> _Task statement_
Output exactly, please, the lines of the records below from the one containing "engine's turn comes" through the final line.
*****
-- ==== Sys2Proof/Machine/Engine.lean ====
section
/-! DEFINITION. The command engine's step and the choice of the agent that moves (spec/41_command_control.md R161 to
R163, spec/20_memory.md R104, R105). -/

namespace Sys2Proof.Machine

/-- `complete` (R163): decode CMD_LAST and run the command; a word that is no command completes with
UNKNOWN_OPERATION and the word (V1, R165). -/
def completeStep (s : State) : Host.Outcome State Fault Refusal :=
  match decode s.cmdLast with
  | some i => exec i s
  | none => .next (s.completeError (.unknownOperation s.cmdLast))

/-- The engine's turn at the head of the list, if it stands there, is used up. -/
def dropEngineTurn : List Turn → List Turn
  | .engine :: ts => ts
  | ts => ts

/-- The turn of a state in which no transaction is held and no reset comes. -/
def takeTurn (s : State) : Host.Outcome State Fault Refusal :=
  match s.turns with
  | [] => if s.busy then completeStep s else .next s
  | .engine :: ts => if s.busy then completeStep (s.setTurns ts) else .next (s.setTurns ts)
  | .host r :: ts => .next ((s.setTurns ts).hostTransaction r)
  | .statusWriteAtCompletion d :: ts =>
    if s.busy then completeStep (((s.setTurns ts).clearStatus d).respond .okayWrite)
    else .next (((s.setTurns ts).clearStatus d).respond .okayWrite)
  | .hardReset :: ts => .next (s.setTurns ts).hardReset

/-- One step of the block. A hard reset overrides everything in the same step (R287). While a transaction is held the
host's next one waits for it (R147), so the engine completes and then the held transaction is performed. With no turn
left a running command completes, the weak fairness of R162, and an idle block waits (R314). -/
def nextStep (s : State) : Host.Outcome State Fault Refusal :=
  match s.turns, s.held with
  | .hardReset :: ts, _ => .next (s.setTurns ts).hardReset
  | _, some r =>
    if s.busy then completeStep (s.setTurns (dropEngineTurn s.turns)) else .next (s.performHeld r)
  | _, none => takeTurn s

/-- The state whose next step completes the command word `w`: the word is accepted (R160) and the engine's turn comes
next. -/
def State.withCommand (s : State) (w : Word) : State :=
  (s.issue w).setTurns (.engine :: s.turns)

end Sys2Proof.Machine
end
*****
> _Written answer_
/-- The state whose next step completes the command word `w`: the word is accepted (R160) and the engine's turn comes
next. -/
def State.withCommand (s : State) (w : Word) : State :=
  (s.issue w).setTurns (.engine :: s.turns)

end Sys2Proof.Machine
end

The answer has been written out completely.